Only it was the slow death without eating. So pale. So thin. So sad. No longer you. Not as I remembered. Not the last memory of you I wanted. Before I left your Mother came. Thanked me for being your friend. I wished we could fly together one more time, but that was not to be.

So, with nothing to keep me there. I left. Left the hate. Left the ugly words. Only to find them again in other places. No matter where I wandered. No matter who I met. There was always the hate. I no longer flew on angel wings, didn't bother to unfold them.

Kelly wrote to me one day. She told me you were dead. Only you had been dead. That is why you didn't eat. Whatever happened in that clinic, it haunted you. It killed your soul. It killed you. Broke your wings so you never flew again. You could not fix your wings. So, you died.

I tried to forget you. Move on. I moved on and on. Eventually putting the memories aside. Never forgetting completely. But put away the pain. Cover it with my hate. But I could never stop missing you. I wanted to unfold my wings, to fly again but without you I never could.

I learned one thing though. To put aside the hate. I pity the same, now. So wrapped up in their hate. I realized that I had only fallen as an angel because I wouldn't unfold my wings. Fly above their hate. Leave them to their own hate and fly away.

I found out I wasn't homosexual or straight. I was asexual. With this I unfolded my wings. I flew above the same. Became something more than an angel fallen among them.

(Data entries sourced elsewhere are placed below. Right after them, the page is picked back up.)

-- ==== Sys2Proof/WellFormed.lean ====
section
/-! DEFINITION. Well-formed instructions: every reserved field zero, every code and specifier accepted (R227 to R237, R243, R244). -/
namespace Sys2Proof

/-- An instruction the decoder may give: the tests that depend on the word alone hold (step 6 of R250; step 3 for a header). -/
def WellFormed (i : Instr) : Bool := staticOk i

/-- An instruction that has a word of its own: every row but the events (spec/95). -/
def HasWord (i : Instr) : Bool := (shape i).form != .event

end Sys2Proof
end

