/-- A core (R14, R16, R81, R85, R98, R107, R133, R179, R448, R452): 0 to 255 are the program cores and 256 to 259 those of the control cluster; `allowAt` is the device time of its last allowance update, and `freed` says that units of it were released in this core cycle (R184). -/
structure Core where
  retired : Bool := false
  sec : Nat := 0
  allow : Nat := 0x989680
  allowAt : Option Nat := none
  exhausted : Bool := false
  temp : Nat := 0
  droops : List Nat := []
  share : Nat := 0
  l1 : List L1Line := []
  tlb1 : List TlbEnt := []
  sboard : List SbEnt := []
  copyq : List Nat := []
  cqSpent : Bool := false
  cqStall : List (Nat × Nat × Nat) := []
  cqGrant : Option (Nat × Nat) := none
  accq : List Nat := []
  accBlocked : Nat := 0
  freed : Bool := false
  sexts : List Sext := List.replicate 6 {}
deriving DecidableEq, Repr

/-- A record as written (R428). -/
structure Rec where
  ev : RecEv
  time : Nat
  seq : Nat
deriving DecidableEq, Repr

/-- An event recorder (R428, R429, R432). -/
structure Recorder where
  ring : List Rec := []
  queue : List (RecEv × Nat × Nat) := []
  dropped : Nat := 0
  seq : Nat := 0
  frozen : Bool := false
  hops : Nat := 0
  asmDrops : Nat := 0
  frozeAt : Nat := 0
deriving DecidableEq, Repr

/-- Where a command stands (R133, R364, R377, R379, R166). -/
inductive Stage
  | port | copyq | sched | ready | started | firmware | accq | done
deriving DecidableEq, Repr

/-- An engine command (R132, R355 to R365, R383); `behind` holds the addresses of the acquires that held it when a halt dropped them (R127, R136). -/
structure Cmd where
  id : Nat
  part : Nat
  ctx : Nat
  core : Nat
  blk : Nat
  wave : Nat
  lane : Nat
  seq : Nat
  op : Byte
  arv : Option Nat
  desc : List Word
  rds : List JRange
  wrs : List JRange
  wv : Nat
  stage : Stage
  step : Nat := 0
  count : Nat := 0
  status : Byte := 0
  c0 : Word := 0
  rkey : Word := 0
  remote : Bool := false
  fabric : Option Nat := none
  fabricWait : Bool := false
  fabricSince : Nat := 0
  fabricGrant : Bool := false
  tokened : Bool := false
  behind : List Word := []
  tag : Option Nat := none
  reqAt : Nat := 0
  age : Nat := 0
deriving DecidableEq, Repr

/-- A freeze signal on the tree (R431, R432). -/
structure Freeze where
  origin : Nat
  clock : Nat
  part : Nat
  ctx : Nat
  cause : Byte
  fpc : Word
  time : Nat
deriving DecidableEq, Repr

/-- The sealed capsule (R434): header fields, segments by recorder with their hops, and notes. -/
structure Capsule where
  cseq : Nat
  org : Freeze
  tstate : Nat
  toff : Int
  drops : Nat
  segs : List (Nat × Nat × List Rec)
  notes : List Rec
  saveinc : Bool
deriving DecidableEq, Repr

/-- A probe on its way (R75): the queue it names as its origin, a core's copy-command queue or 512 and the number of a device for the fabric request queue to it, and the stalled producer, a block and wave or a command. -/
structure Probe where
  origin : Nat
  who : Nat × Nat
deriving DecidableEq, Repr

/-- A quota probe (R76): the deferred launch's block and the holders still to be visited. -/
structure QProbe where
  id : Nat
  part : Nat
  ctx : Nat
  blk : Nat
  holders : List Nat
deriving DecidableEq, Repr

/-- SPDM state of one function (R422, R423, R438). -/
structure Spdm where
  version : Bool := false
  caps : Bool := false
  algs : Bool := false
  session : Option Nat := none
  handshake : Option Bool := none
  mutualOk : Bool := false
deriving DecidableEq, Repr

/-- A member of a beat group at the switches (R425): device, partition, context. -/
structure Group where
  bgid : Nat
  per : Nat
  members : List (Nat × Nat × Nat)
deriving DecidableEq, Repr

/-- Answers of the SPDM responder (R422, R423, R438). -/
inductive SpdmRsp
  | version | capabilities | algorithms | digests | certificate | challengeAuth | measurements | keyExchange | finish | endSession
  | keyExport | keyImport | capsule | operatorCert | ideKm
deriving DecidableEq, Repr

/-- What the device sends outward (R137, R201, R419, R422, R424). -/
inductive Out
  | msix (part : Nat)
  | completion (fn : Nat) (bytes : List Byte) (poisoned : Bool)
  | unsupported (fn : Nat)
  | merge (part ctx bgid period bcl : Nat)
  | peerReply (dev : Nat) (value : Word) (poisoned : Bool)
  | peerDenied (dev : Nat)
  | spdm (fn : Nat) (code : SpdmRsp) (data : List Byte)
  | spdmSigned (fn : Nat) (code : SpdmRsp) (data : List Byte) (sig : Nat)
  | spdmError (fn : Nat)
  | hostFlush (part : Nat) (addr : Nat)
deriving DecidableEq, Repr

/-- The memories the device reaches (R89, R91, R92, R111): DRAM with the key each 128-byte line is encrypted under and its poison marks by 8-byte word, host memory and peers' memory by device, and the poison marks that data carried there. -/
structure Mem where
  dram : List Host.Cell := []
  key : SMap Nat := []
  poison : List Nat := []
  host : List Host.Cell := []
  peers : List (Nat × List Host.Cell) := []
  hostPoison : List Nat := []
  peerPoison : List (Nat × List Nat) := []
deriving DecidableEq, Repr

/-- Device control, fleet control and their state (R408, R410, R426, R427, R448, R450, R454, R455); `slew` is the correction of the device counter still to be made, and `tstep` what the last core cycle added to it, both in fifths of a ns. -/
structure Fleet where
  devid : Nat := 0
  fwwaves : Nat := 0
  stepceil : Nat := 16
  fwchan : Nat := 0
  plim : Nat := 3600
  thrlim : Nat := 0
  sethr : Nat := 16
  sedecay : Nat := 1000
  amax : Nat := 0x989680
  arate : Nat := 10000
  repreq : Bool := false
  state : Nat := 0
  thr : Bool := false
  thrSince : Option Nat := none
  gov : Nat := 16
  stackHot : BitVec 8 := 0
  refresh : List (Nat × Nat) := []
  epoch : Nat := 0
  supply : Bool := true
  rail : Bool := true
  regime : Option (Nat × Nat × Bool) := none
  regimeStatus : Byte := 0
  stop : StopReg := {}
  timeState : Nat := 0
  toff : Int := 0
  slew : Int := 0
  tstep : Nat := 4
  numVfs : Nat := 16
deriving DecidableEq, Repr

/-- The recorder tree, the capsule, SPDM, IDE and the switches (R422, R423, R425, R431 to R439). -/
structure Board where
  freezes : List Freeze := []
  capsule : Option Capsule := none
  capBusy : Bool := false
  asm : Option Freeze := none
  notesDue : List Rec := []
  cseq : Nat := 0
  spdm : List Spdm := List.replicate 17 {}
  opCert : Option Nat := none
  ide : List (Nat × Nat) := []
  groups : List Group := []
deriving DecidableEq, Repr

/-- The run that is issuing (R34): block, wave, lanes, position, the word's place in issue order. -/
structure Issue where
  b : Nat
  w : Nat
  run : Mask
  pos : Pos
  seq : Nat
deriving DecidableEq, Repr

/-- The whole machine. `agenda` holds due events and outside inputs in order, `later` the wakes that wait for a refresh slot to end, `focus` the sextant whose turn it is in this core cycle, `fresh` picks free values: these four and `cur` are the model's own (log entries 1 and 2). -/
structure State where
  cores : List Core
  recs : List Recorder
  parts : List Part
  ctxs : List Ctx
  grids : List Grid
  rounds : List Round
  blocks : List Block
  cmds : List Cmd
  mem : Mem
  l2 : List L2Line
  rels : List Rel
  tlb2 : List (Nat × TlbEnt)
  trecs : List (Nat × Nat × List Word)
  vrecs : List (Nat × Nat × List Word)
  fleet : Fleet
  board : Board
  arb : List (Nat × Nat × Nat)
  surge : List (Nat × Nat × Nat)
  probes : List Probe
  fabricSpent : List Nat
  qprobes : List QProbe
  clock : Nat
  time : Nat
  frac : Nat
  nseq : Nat
  nextId : Nat
  nextAge : Nat
  nextKey : Nat
  cur : Option Issue
  agenda : List Instr
  later : List Instr := []
  focus : Nat
  out : List Out
  fresh : Nat
deriving DecidableEq, Repr

/-- The machine right after device reset: nothing enabled, no context, no block, memory unwritten. Values the manual does not give are those of log entries 5, 6 and 7. -/
def State.reset : State :=
  { cores := List.replicate 260 {}
    recs := List.replicate 260 {}
    parts := (List.range 17).map (fun p => { key := p + 1 })
    ctxs := []
    grids := []
    rounds := []
    blocks := []
    cmds := []
    mem := {}
    l2 := []
    rels := []
    tlb2 := []
    trecs := []
    vrecs := []
    fleet := {}
    board := {}
    arb := []
    surge := []
    probes := []
    fabricSpent := []
    qprobes := []
    clock := 0
    time := 0
    frac := 0
    nseq := 0
    nextId := 0
    nextAge := 0
    nextKey := 18
    cur := none
    agenda := []
    focus := 0
    out := []
    fresh := 0 }

end Sys2Proof.Machine
end

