-- ==== Sys2Proof/Machine/Operands.lean ====
section
/-! DEFINITION. Reading and writing registers and operands: the one place where p0, inline constants and the register kinds are handled (R227 to R231, R264). -/
namespace Sys2Proof.Machine
open Sys2Proof

/-- The floating-point constants in the encodings of binary64, binary32, binary16 and BF16 (R229, R141). -/
def fltTable : List (Nat × Nat × Nat × Nat) :=
  [(0x3FE0000000000000, 0x3F000000, 0x3800, 0x3F00), (0xBFE0000000000000, 0xBF000000, 0xB800, 0xBF00),
   (0x3FF0000000000000, 0x3F800000, 0x3C00, 0x3F80), (0xBFF0000000000000, 0xBF800000, 0xBC00, 0xBF80),
   (0x4000000000000000, 0x40000000, 0x4000, 0x4000), (0xC000000000000000, 0xC0000000, 0xC000, 0xC000),
   (0x4010000000000000, 0x40800000, 0x4400, 0x4080), (0xC010000000000000, 0xC0800000, 0xC400, 0xC080),
   (0x3FD0000000000000, 0x3E800000, 0x3400, 0x3E80), (0x4020000000000000, 0x41000000, 0x4800, 0x4100),
   (0x7FF0000000000000, 0x7F800000, 0x7C00, 0x7F80), (0xFFF0000000000000, 0xFF800000, 0xFC00, 0xFF80),
   (0x7FF8000000000000, 0x7FC00000, 0x7E00, 0x7FC0), (0x8000000000000000, 0x80000000, 0x8000, 0x8000),
   (0x3FF71547652B82FE, 0x3FB8AA3B, 0x3DC5, 0x3FB9), (0x400921FB54442D18, 0x40490FDB, 0x4248, 0x4049)]

/-- A floating-point constant as one element of a type (R229). -/
def fltElem (c : BitVec 4) (t : Ty) : Nat :=
  let e := fltTable[c.toNat]?.getD (0, 0, 0, 0)
  match t with
  | .f64 => e.1
  | .f32x2 | .f32 => e.2.1
  | .f16x4 => e.2.2.1
  | .bf16x4 => e.2.2.2
  | _ => 0

/-- A small integer 0 to 63 exactly, as an element of a floating-point type with `m` significand bits and bias `b` (R229). -/
def intAsFlt (c m b : Nat) : Nat :=
  if c = 0 then 0
  else
    let k := Nat.log2 c
    (k + b) * 2 ^ m + (c * 2 ^ m / 2 ^ k - 2 ^ m)

/-- An integer constant as one element of a type (R229). -/
def intElem (c : Nat) (t : Ty) : Nat :=
  match t with
  | .f64 => intAsFlt c 52 1023
  | .f32x2 | .f32 => intAsFlt c 23 127
  | .f16x4 => intAsFlt c 10 15
  | .bf16x4 => intAsFlt c 7 127
  | _ => c

/-- Sub-element k of a register (R231). -/
def elemBits (w : Word) (t : Ty) (k : Nat) : Nat := bits w (t.w * k) t.w

/-- Replace bits [lo + n - 1 : lo] of a word. -/
def setBits (w : Word) (lo n : Nat) (x : Nat) : Word :=
  let m : Word := (BitVec.ofNat 64 (2 ^ n - 1)) <<< lo
  (w &&& ~~~ m) ||| ((BitVec.ofNat 64 (x % 2 ^ n)) <<< lo)

/-- A register made of sub-elements, from sub-element 0 upward; f32 leaves its high half zero (R231). -/
def ofElems (t : Ty) (xs : List Nat) : Word := go 0 xs
where
  /-- Sub-element k and those after it. -/
  go (k : Nat) (xs : List Nat) : Word :=
    match xs with
    | [] => 0
    | x :: r => ((BitVec.ofNat 64 (x % 2 ^ t.w)) <<< (t.w * k)) ||| go (k + 1) r

/-- A value in every sub-element of a type. -/
def splat (t : Ty) (x : Nat) : Word := ofElems t (List.replicate t.n x)

/-- A predicate register; p0 reads true (R230). -/
def readP (l : Lane) (n : BitVec 3) : Bool := n == 0 || l.p.getLsbD n.toNat

/-- Write a predicate register; a write to p0 is discarded (R230). -/
def writeP (l : Lane) (n : BitVec 3) (x : Bool) : Lane :=
  if n = 0 then l
  else { l with p := if x then l.p ||| ((1 : Byte) <<< n.toNat) else l.p &&& ~~~ ((1 : Byte) <<< n.toNat) }

/-- An operand's 64 bits, read with no type (R229, R230). -/
def readRaw (w : Wave) (l : Lane) (o : Opd) : Word :=
  match o with
  | .v i => sget 0 l.v i.toNat
  | .s i => sget 0 w.sregs i.toNat
  | .p i => if readP l i then 1 else 0
  | .m i => (sget 0 l.m i.toNat).setWidth 64
  | .int c => c.setWidth 64
  | .flt c => wd (fltElem c .f64)

/-- An operand read in an operand type: registers as they are, constants in every sub-element (R229). -/
def readTyped (w : Wave) (l : Lane) (o : Opd) (t : Ty) : Word :=
  match o with
  | .int c => splat t (intElem c.toNat t)
  | .flt c => splat t (fltElem c t)
  | o => readRaw w l o

/-- A write to one register of a lane: v, p and m; an s register belongs to the wave. -/
def writeLane (l : Lane) (o : Opd) (x : Word) : Lane :=
  match o with
  | .v i => { l with v := sset 0 l.v i.toNat x, poison := delN l.poison i.toNat }
  | .p i => writeP l i (x.getLsbD 0)
  | .m i => { l with m := sset 0 l.m i.toNat (x.setWidth 16) }
  | _ => l

/-- A write to one register by one lane of a wave (R239, R262). -/
def writeOpd (w : Wave) (lane : Nat) (o : Opd) (x : Word) : Wave :=
  match o with
  | .s i => { w with sregs := sset 0 w.sregs i.toNat x, spoison := delN w.spoison i.toNat }
  | o => { w with lanes := w.lanes.modify lane (fun l => writeLane l o x) }

/-- Several writes of one lane, in order. -/
def writeOpds (w : Wave) (lane : Nat) (ws : List (Opd × Word)) : Wave :=
  ws.foldl (fun w x => writeOpd w lane x.1 x.2) w

/-- The immediate of a format I word as sub-elements of T (R264). -/
def immOpd (imm : BitVec 24) (t : Ty) : Word :=
  splat t ((imm.signExtend 64).toNat % 2 ^ t.w)

end Sys2Proof.Machine
end

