/-- The writer is a word, or one that its lanes alone issued after it, which its squash undoes (R177). -/
def Op.owns (o : Op) (x : Writer) : Bool := o.hnd == x.hnd && decide (o.seq ≤ x.seq) && x.run != 0 && x.run &&& ~~~ o.lanes == 0

/-- What a handler writes to s62 and s63 is put back when it returns (R174), and changes nothing of the program it interrupted. -/
def outside (hnd : Bool) (x : Writer) (ds : List Opd) : List Opd := if x.hnd && !hnd then ds.filter (fun o => o != .s 62 && o != .s 63) else ds

/-- Registers have been written: the checkpoints of what does not own the writer take them too. -/
def Wave.echo (x : Writer) (lanes : List Nat) (ds : List Opd) (w : Wave) : Wave :=
  { w with
    clauses := w.clauses.map (fun (c : Clause) => if c.owns x then c else { c with start := c.start.takes w lanes (outside c.hnd x ds) })
    ops := w.ops.map (fun (o : Op) => if o.owns x then o else { o with snap := o.snap.map (fun k => k.takes w lanes (outside o.hnd x ds)) }) }

/-- Every checkpoint of a wave changes alike. -/
def Wave.onCkpts (w : Wave) (f : Ckpt → Ckpt) : Wave :=
  { w with clauses := w.clauses.map (fun (c : Clause) => { c with start := f c.start }), ops := w.ops.map (fun (o : Op) => { o with snap := o.snap.map f }) }

/-- The writer that an outstanding word is. -/
def Op.writer (o : Op) : Writer := { seq := o.seq, hnd := o.hnd, hdr := o.pos.hdr, run := o.lanes }

/-! Status words -/

/-- The word that complete_status writes (R108). -/
def statusWord (time : Nat) (code : Byte) (count : Nat) : Word :=
  pack [(time, 32, 32), (min count 0xFFFFFF, 8, 24), (code.toNat, 0, 8)]

/-- complete_status for lanes of a wave: the word in D, and an engine-completion record (R108, R430). -/
def State.status (s : State) (b w : Nat) (lanes : List Nat) (i : Instr) (d : Opd) (code : Byte) (count : Nat) : State :=
  match s.block? b, s.wave? b w with
  | some blk, some wv =>
    let x := statusWord s.time code count
    (s.updWave b w (fun y => (lanes.foldl (fun y l => writeOpd y l d x) y).echo .other lanes [d])).logWave blk wv 0x12 x (pack [((shape i).op.toNat, 0, 8)])
  | _, _ => s

/-- A cause 0x19 adds to the soft-error count of its core (R178). -/
def State.countSoft (s : State) (core : Nat) (cause : Byte) : State :=
  if cause = 0x19 then { s with agenda := s.agenda ++ [.softError core .poisonTrap] } else s

/-! Fatal faults -/

/-- Links on the freeze tree between two recorders (R431). -/
def hops (o c : Nat) : Nat :=
  if o = c then 0
  else if o < 256 ∧ c < 256 then (if o / 8 = c / 8 then 2 else if o / 64 = c / 64 then 4 else 5)
  else if o < 256 then (if o / 64 = c - 256 then 3 else 4)
  else if c < 256 then (if c / 64 = o - 256 then 3 else 4)
  else 3

/-- A recorder freezes on its own fault: it is not frozen, or another's freeze has reached it in this core cycle (R432). -/
def Recorder.ownFreeze (x : Recorder) (clock : Nat) : Bool := !x.frozen || (x.frozeAt == clock && x.hops != 0)

/-- The freeze of another recorder is taken back, with its record. -/
def Recorder.unfreeze (x : Recorder) : Recorder :=
  if x.frozen then { x with ring := x.ring.dropLast, seq := (x.seq + 2 ^ 28 - 1) % 2 ^ 28, frozen := false } else x

/-- Freeze one recorder: of the events it has accepted, those of earlier core cycles are written and those of the freeze cycle are dropped and counted; then its own fault, if that froze it, and its freeze record, its last (R432, R433). -/
def State.freezeRec (s : State) (r origin : Nat) (own : Option RecEv) : State :=
  { s with recs := s.recs.modify r (fun x0 =>
      if x0.frozen && (own.isNone || !x0.ownFreeze s.clock) then x0
      else
        let x := x0.unfreeze
        let late := x.queue.filter (fun e => decide (e.2.2 ≥ s.clock))
        let y := (x.queue.filter (fun e => decide (e.2.2 < s.clock))).foldl (fun y e => y.put e.1 e.2.1) x
        let z := own.elim y (fun ev => y.put ev s.time)
        { (z.put { ty := 0x38, sys := r ≥ 256, part := 31, ctx := 0, sext := 7, slot := 63,
                   w2 := pack [(origin, 0, 9), (hops origin r, 9, 7)], w3 := wd s.clock } s.time) with
          queue := [], frozen := true, frozeAt := s.clock, hops := hops origin r, dropped := x.dropped + late.length, asmDrops := x.asmDrops + late.length }) }

/-- A note of a held capsule, signed again (R436); the notes region holds 2,048. -/
def State.addNote (s : State) (r : Rec) : State :=
  { s with board := { s.board with capsule := s.board.capsule.map (fun c =>
      if c.notes.length < 2048 then { c with notes := c.notes ++ [r], saveinc := c.saveinc || r.ev.ty == 0x3A }
      else { c with drops := c.drops + 1 }) } }
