/-- The operand checks of `BIND` and `UNBIND`, the first two rows of their outcomes (R120). -/
def bindCheck (f : FmtX) (spkb : Nat) (x : Bind) : Option Byte :=
  if x.obj % 8 ≠ 0 ∨ x.len = 0 ∨ x.len ≥ 2 ^ 40 ∨ modBits f.mod 0 2 ≥ 2 then some 0x01
  else if x.pad then
    (if x.obj + 8 > spkb * 1024 ∨ x.rbase + x.len > spkb * 1024 then some 0x02 else none)
  else
    let last := wd (x.rbase + x.len - 1)
    if !canonical (wd x.obj) || !canonical (wd x.rbase) || decide (x.rbase + x.len > 2 ^ 64) || !canonical last ||
      (wd x.rbase).getLsbD 56 != last.getLsbD 56 then some 0x02
    else none

/-- Two bound regions of one space overlap. -/
def bindOverlap (x y : Bind) : Bool := x.pad == y.pad && decide (x.rbase < y.rbase + y.len) && decide (y.rbase < x.rbase + x.len)

/-- `BIND` (R119, R120, R346): one entry, and its status word, at once. Which of the 256 entries it fills is not stated: the model packs the entries in order of binding, and an `UNBIND` leaves no gap (log entry 22). -/
def execBind (f : FmtX) (s : State) : Out3 :=
  issueWord (.bind f) s noDyn unfenced (fun _ _ => .wr [])
    (fun e done s =>
      let x := bindArgs f e done
      let tab := s.binds e.blk.part e.blk.ctx
      let code : Byte := match bindCheck f e.blk.spkb x with
        | some c => c
        | none => if tab.any (fun y => bindOverlap x y && y.obj != x.obj) || decide (tab.length ≥ 256) then 0x06 else 0x00
      let s1 := if code = 0 then { s.updCtx e.blk.part e.blk.ctx (fun c => { c with binds := c.binds ++ [{ x with id := s.nextId }] }) with nextId := s.nextId + 1 } else s
      s1.status e.iss.b e.iss.w done.lanes (.bind f) f.d code (s1.binds e.blk.part e.blk.ctx).length)

/-- `UNBIND` (R121, R346): the entries to remove are those of the table at issue (R122). -/
def execUnbind (f : FmtX) (s : State) : Out3 :=
  issueWord (.unbind f) s noDyn unfenced (fun _ _ => .wr [])
    (fun e done s =>
      let x := bindArgs f e done
      match bindCheck f e.blk.spkb x with
      | some c => s.status e.iss.b e.iss.w done.lanes (.unbind f) f.d c 0
      | none =>
        let rm := (s.binds e.blk.part e.blk.ctx).filter (fun y =>
          y.pad == x.pad && y.obj == x.obj && decide (x.rbase ≤ y.rbase) && decide (y.rbase + y.len ≤ x.rbase + x.len))
        let s1 := openOp (.unbind f) .bind .read e done [] s
        (s1.updOp e.iss.b e.iss.w e.iss.seq (fun o => { o with rgn := rm })).settle e.iss.b e.iss.w)

/-! Acquire and release (R123 to R128, R347) -/

/-- The check of an object address: alignment, space, translation, device DRAM (R123). -/
def objLane (f : FmtX) (e : Env) (l : Nat) : LaneOut :=
  let va := readRaw e.wave (e.wave.lane l) f.a
  if f.mod.getLsbD 7 then accLane e true va 8 8 .atomic
  else
    match globalCheck e va 8 .atomic with
    | .trap c => .trap c va .atomic
    | .go t => if t.loc ≠ 0 then .trap 0x11 va .atomic else .wr []
    | .wait => .wr []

I realized that I wasn't the same, because I wasn't the fallen angel, they were.

Today I bought some roses. A yellow rose. A white rose. A pink rose. A red rose. Friendship. Loyalty. Love. Passion. I threw their petals in a local canal. In memory of you and the others we loved. One day we would fly together on angel wings again. We are all angels in the end.

Dedicated to all of those fallen angels who have yet to unfold their wings and see their full glory. Those who have not donned their wings and flown. Weighed down by their hate. Weighed down by the anger, the hate of others. Unfold your wings, soar with me, be an angel in the end.